__EXERCISE DESCRIPTION__: Could you copy every line in the listing below that has the word "Memory"?

__RECORDS__:
##########

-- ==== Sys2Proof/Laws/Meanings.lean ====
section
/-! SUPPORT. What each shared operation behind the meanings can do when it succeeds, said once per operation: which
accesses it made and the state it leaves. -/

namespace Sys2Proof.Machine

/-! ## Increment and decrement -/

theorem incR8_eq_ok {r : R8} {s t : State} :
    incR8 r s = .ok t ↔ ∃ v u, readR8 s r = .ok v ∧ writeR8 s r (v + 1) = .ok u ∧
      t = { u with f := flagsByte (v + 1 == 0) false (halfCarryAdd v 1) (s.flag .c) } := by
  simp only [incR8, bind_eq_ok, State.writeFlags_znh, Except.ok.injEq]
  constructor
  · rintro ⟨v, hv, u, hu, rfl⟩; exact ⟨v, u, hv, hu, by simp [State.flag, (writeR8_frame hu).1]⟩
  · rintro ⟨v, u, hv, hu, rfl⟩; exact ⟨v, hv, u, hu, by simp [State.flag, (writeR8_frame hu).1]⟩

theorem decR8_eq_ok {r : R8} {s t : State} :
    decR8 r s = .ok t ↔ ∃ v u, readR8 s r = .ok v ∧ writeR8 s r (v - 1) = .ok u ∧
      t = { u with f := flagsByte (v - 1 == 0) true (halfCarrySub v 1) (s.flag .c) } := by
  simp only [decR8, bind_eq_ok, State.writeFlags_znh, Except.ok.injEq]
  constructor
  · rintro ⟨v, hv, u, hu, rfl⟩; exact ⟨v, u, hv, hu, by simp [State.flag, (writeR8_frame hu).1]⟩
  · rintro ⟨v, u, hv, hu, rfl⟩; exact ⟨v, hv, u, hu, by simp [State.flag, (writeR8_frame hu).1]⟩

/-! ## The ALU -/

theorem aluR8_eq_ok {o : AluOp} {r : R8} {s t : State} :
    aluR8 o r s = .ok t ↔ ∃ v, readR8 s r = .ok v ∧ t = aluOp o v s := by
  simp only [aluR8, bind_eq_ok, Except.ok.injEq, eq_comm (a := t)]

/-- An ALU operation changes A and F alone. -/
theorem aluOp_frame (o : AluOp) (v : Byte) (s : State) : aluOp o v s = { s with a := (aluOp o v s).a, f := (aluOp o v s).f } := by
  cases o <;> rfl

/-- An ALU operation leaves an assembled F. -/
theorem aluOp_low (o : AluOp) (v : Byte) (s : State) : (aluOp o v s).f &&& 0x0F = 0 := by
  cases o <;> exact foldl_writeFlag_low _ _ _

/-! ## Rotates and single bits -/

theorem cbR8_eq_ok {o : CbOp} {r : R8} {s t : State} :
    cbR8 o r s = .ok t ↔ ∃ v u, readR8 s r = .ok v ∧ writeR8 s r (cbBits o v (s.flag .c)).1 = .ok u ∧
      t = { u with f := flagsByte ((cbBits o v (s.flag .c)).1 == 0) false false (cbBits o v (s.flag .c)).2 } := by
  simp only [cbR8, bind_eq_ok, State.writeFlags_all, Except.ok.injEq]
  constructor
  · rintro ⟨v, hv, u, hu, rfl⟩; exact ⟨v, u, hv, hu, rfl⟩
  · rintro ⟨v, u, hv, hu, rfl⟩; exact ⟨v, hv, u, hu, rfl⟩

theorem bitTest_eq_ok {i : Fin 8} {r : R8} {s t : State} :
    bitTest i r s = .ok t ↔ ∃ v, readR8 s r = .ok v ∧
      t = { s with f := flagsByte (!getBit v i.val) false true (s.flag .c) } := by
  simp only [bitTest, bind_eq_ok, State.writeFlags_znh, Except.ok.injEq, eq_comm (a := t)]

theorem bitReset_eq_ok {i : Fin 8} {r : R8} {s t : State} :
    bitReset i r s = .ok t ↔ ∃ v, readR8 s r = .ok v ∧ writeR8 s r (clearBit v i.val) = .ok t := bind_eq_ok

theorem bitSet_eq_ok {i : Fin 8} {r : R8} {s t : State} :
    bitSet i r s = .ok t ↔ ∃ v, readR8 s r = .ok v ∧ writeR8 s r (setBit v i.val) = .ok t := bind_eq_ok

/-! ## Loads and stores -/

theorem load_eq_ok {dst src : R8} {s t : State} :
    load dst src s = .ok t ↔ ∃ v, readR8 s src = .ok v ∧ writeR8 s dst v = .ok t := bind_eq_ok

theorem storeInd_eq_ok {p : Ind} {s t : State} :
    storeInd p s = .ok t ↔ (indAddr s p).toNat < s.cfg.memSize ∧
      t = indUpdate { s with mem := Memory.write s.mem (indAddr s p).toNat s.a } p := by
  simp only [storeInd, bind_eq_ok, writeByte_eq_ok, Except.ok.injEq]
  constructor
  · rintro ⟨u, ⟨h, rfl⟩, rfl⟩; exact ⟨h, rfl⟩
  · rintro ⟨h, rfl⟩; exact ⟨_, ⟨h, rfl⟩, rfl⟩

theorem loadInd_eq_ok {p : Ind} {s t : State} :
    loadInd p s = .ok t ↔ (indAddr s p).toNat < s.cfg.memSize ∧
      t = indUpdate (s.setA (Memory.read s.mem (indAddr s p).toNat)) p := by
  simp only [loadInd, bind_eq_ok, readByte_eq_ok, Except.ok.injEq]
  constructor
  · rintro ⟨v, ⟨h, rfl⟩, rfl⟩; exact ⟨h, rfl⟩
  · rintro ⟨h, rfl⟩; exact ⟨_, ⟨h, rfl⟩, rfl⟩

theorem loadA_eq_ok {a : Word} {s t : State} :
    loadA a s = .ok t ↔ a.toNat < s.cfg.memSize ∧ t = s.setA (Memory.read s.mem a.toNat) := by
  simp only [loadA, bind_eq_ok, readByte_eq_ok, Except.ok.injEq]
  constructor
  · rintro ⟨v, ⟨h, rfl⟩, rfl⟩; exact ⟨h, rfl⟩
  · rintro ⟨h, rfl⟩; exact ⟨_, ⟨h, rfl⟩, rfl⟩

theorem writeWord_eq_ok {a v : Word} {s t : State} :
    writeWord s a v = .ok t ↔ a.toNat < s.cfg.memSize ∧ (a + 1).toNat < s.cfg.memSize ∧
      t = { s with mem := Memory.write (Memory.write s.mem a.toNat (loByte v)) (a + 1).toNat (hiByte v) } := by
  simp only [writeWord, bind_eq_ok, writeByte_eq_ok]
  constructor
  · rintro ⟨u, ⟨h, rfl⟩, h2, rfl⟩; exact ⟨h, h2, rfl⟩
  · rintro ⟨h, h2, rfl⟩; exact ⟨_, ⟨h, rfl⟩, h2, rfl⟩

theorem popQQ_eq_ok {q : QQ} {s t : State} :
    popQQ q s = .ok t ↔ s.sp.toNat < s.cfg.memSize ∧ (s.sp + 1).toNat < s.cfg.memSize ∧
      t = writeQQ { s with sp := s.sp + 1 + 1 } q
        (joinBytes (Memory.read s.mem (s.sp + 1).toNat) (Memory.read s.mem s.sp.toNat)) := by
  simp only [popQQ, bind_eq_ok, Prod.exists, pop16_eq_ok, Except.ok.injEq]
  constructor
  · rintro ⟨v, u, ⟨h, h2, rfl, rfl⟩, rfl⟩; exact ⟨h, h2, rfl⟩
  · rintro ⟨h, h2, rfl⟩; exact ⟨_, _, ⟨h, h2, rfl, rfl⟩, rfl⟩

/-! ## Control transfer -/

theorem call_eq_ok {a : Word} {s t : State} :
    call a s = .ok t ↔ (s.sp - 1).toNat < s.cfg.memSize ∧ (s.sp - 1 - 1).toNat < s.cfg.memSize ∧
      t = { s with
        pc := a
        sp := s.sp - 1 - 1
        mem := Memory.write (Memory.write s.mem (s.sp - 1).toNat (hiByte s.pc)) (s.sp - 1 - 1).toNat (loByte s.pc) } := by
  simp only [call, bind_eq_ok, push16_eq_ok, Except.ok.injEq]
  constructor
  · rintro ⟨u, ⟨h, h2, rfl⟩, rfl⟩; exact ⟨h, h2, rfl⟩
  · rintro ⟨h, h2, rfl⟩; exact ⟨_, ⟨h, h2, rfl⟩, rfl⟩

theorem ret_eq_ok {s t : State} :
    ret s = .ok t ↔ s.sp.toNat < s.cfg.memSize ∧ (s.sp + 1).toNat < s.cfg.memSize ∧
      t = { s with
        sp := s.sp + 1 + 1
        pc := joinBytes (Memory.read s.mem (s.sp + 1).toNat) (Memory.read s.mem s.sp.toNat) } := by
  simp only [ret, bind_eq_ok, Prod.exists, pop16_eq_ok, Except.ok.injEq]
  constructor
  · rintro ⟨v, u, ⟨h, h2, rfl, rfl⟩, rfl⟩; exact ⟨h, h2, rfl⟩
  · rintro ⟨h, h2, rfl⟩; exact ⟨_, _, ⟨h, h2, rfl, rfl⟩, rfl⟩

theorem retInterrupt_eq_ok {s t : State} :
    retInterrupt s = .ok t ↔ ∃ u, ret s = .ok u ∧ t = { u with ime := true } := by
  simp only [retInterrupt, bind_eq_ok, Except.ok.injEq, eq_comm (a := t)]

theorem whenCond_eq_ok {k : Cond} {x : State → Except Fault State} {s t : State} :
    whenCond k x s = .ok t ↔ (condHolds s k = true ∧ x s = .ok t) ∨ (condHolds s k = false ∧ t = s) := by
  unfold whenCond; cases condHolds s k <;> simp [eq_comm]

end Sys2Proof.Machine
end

##########

__WRITTEN RESPONSE__:
      t = indUpdate { s with mem := Memory.write s.mem (indAddr s p).toNat s.a } p := by
      t = indUpdate (s.setA (Memory.read s.mem (indAddr s p).toNat)) p := by
    loadA a s = .ok t ↔ a.toNat < s.cfg.memSize ∧ t = s.setA (Memory.read s.mem a.toNat) := by
      t = { s with mem := Memory.write (Memory.write s.mem a.toNat (loByte v)) (a + 1).toNat (hiByte v) } := by
        (joinBytes (Memory.read s.mem (s.sp + 1).toNat) (Memory.read s.mem s.sp.toNat)) := by
        mem := Memory.write (Memory.write s.mem (s.sp - 1).toNat (hiByte s.pc)) (s.sp - 1 - 1).toNat (loByte s.pc) } := by
        pc := joinBytes (Memory.read s.mem (s.sp + 1).toNat) (Memory.read s.mem s.sp.toNat) } := by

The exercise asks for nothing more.